Write out the data below exactly, from its first line to the line containing "def State.takeIllegal (s", that line included.

───── MATERIALS PROVIDED ─────

-- ==== Sys2Proof/Machine/Control.lean ====
section
/-! DEFINITION. The control FSM (70_reset_and_hazards.md R302 to R307): its single transitions (`fsm`) and the
macro-step as one transition (`macroStep`), which R304 allows. -/

namespace Sys2Proof.Machine

/-- The decoder's fault: IllegalInstruction, with the low 16 bits of the word in FAULT_INFO and its OPC field in
FAULT_OPC (30_encoding.md R129, 60_exceptions.md R256, R257). -/
def State.takeIllegal (s : State) (w : InstrWord) : State :=
  s.takeFault .illegalInstruction ((w.extractLsb' 0 16).setWidth 32) (opcField w)

/-- One macro-step from CHECK: the ceiling check, fetch, decode, and the instruction's micro-steps with RETIRE
(70_reset_and_hazards.md R303; the order of the checks is 60_exceptions.md R263). -/
def macroStep (s : State) : Result :=
  if s.ceiling ≤ s.retired then .next (s.stop 0 .ceiling)
  else
    match fetch s with
    | .error e => .next (s.stop 0 e)
    | .ok w =>
      match decode w with
      | .error _ => .next (s.takeIllegal w)
      | .ok i    => exec i s

/-- The micro-steps of each instruction (30_encoding.md R130). HALT has none, and MINUS, DIV and PRINT stop before
any (70_reset_and_hazards.md R311). -/
def microcode : Instr → List (Micro Unit)
  | .wrDir _     => microWrDir
  | .wrNdr _     => microWrNdr
  | .readDir _   => microReadDir
  | .readNdr _   => microReadNdr
  | .jmp t       => microJmp t
  | .jnt t       => microJnt t
  | .halt _      => []
  | .beginMark _ => microBegin
  | .nop _       => microNop
  | .mod _       => microMod
  | .plus _      => microPlus
  | .minus _     => []
  | .mult _      => microMult
  | .div _       => []
  | .pow _       => microPow
  | .lt _        => microLt
  | .neg _       => microNeg
  | .invert _    => microInvert
  | .dup _       => microDup
  | .overWord _      => microOver
  | .rot _       => microRot
  | .swap _      => microSwap
  | .push l      => microPush l
  | .drop _      => microDrop
  | .print _     => []

/-- The DECODE transition for a word that passes tests 1 to 6: to EXEC with UPC = 1, or STOPPED for HALT and for the
unimplemented opcodes (70_reset_and_hazards.md R304, 30_encoding.md R129 tests 7 and 8). -/
def enterExec (i : Instr) (s : State) : Result :=
  match i with
  | .halt _  => .next ((s.issue i).stop 0 .normal)
  | .minus _ => unimplemented .minus s
  | .div _   => unimplemented .div s
  | .print _ => unimplemented .print s
  | _        => .next (s.issue i)

/-- The EXEC transition: the statements of micro-step UPC of the instruction in IR, and its tick; the last micro-step
leads to RETIRE (70_reset_and_hazards.md R304, R321). -/
def execMicroStep (s : State) : Result :=
  match s.ir with
  | none   => .fault .noTransition
  | some i =>
    if s.upc = 0 then .fault .noTransition
    else
      match (microcode i)[s.upc - 1]? with
      | none   => .fault .noTransition
      | some m =>
        match m s with
        | .error e t => .next (t.stop i.opcode.number e)
        | .ok _ t =>
          if s.upc < (microcode i).length then .next t.tick
          else .next { t.tick with phase := .retire, upc := 0 }

/-- One transition of the control FSM (70_reset_and_hazards.md R304). FETCH only checks; the fetched word is not part
of the state, and DECODE reads it again, which fetch's idempotence allows (20_memory.md R100). STOPPED has no outgoing
transition: the state stays as it is (60_exceptions.md R258). -/
def fsm (s : State) : Result :=
  match s.phase with
  | .ready  => .next s.start
  | .check  => if s.ceiling ≤ s.retired then .next (s.stop 0 .ceiling) else .next { s with phase := .fetch }
  | .fetch  =>
    match fetch s with
    | .error e => .next (s.stop 0 e)
    | .ok _    => .next { s with phase := .decode }
  | .decode =>
    match fetch s with
    | .error e => .next (s.stop 0 e)
    | .ok w =>
      match decode w with
      | .error _ => .next (s.takeIllegal w)
      | .ok i    => enterExec i s
  | .exec    => execMicroStep s
  | .retire  => .next s.retire
  | .stopped => .next s

/-- One step of the machine: a whole macro-step from CHECK, and else the FSM's transition: the start action from
READY, nothing in STOPPED, and the single transitions of a macro-step in progress. -/
def controlStep (s : State) : Result :=
  if s.phase = .check then macroStep s else fsm s

end Sys2Proof.Machine
end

─────

_TASK ANSWER_
-- ==== Sys2Proof/Machine/Control.lean ====
section
/-! DEFINITION. The control FSM (70_reset_and_hazards.md R302 to R307): its single transitions (`fsm`) and the
macro-step as one transition (`macroStep`), which R304 allows. -/

namespace Sys2Proof.Machine

/-- The decoder's fault: IllegalInstruction, with the low 16 bits of the word in FAULT_INFO and its OPC field in
FAULT_OPC (30_encoding.md R129, 60_exceptions.md R256, R257). -/
def State.takeIllegal (s : State) (w : InstrWord) : State :=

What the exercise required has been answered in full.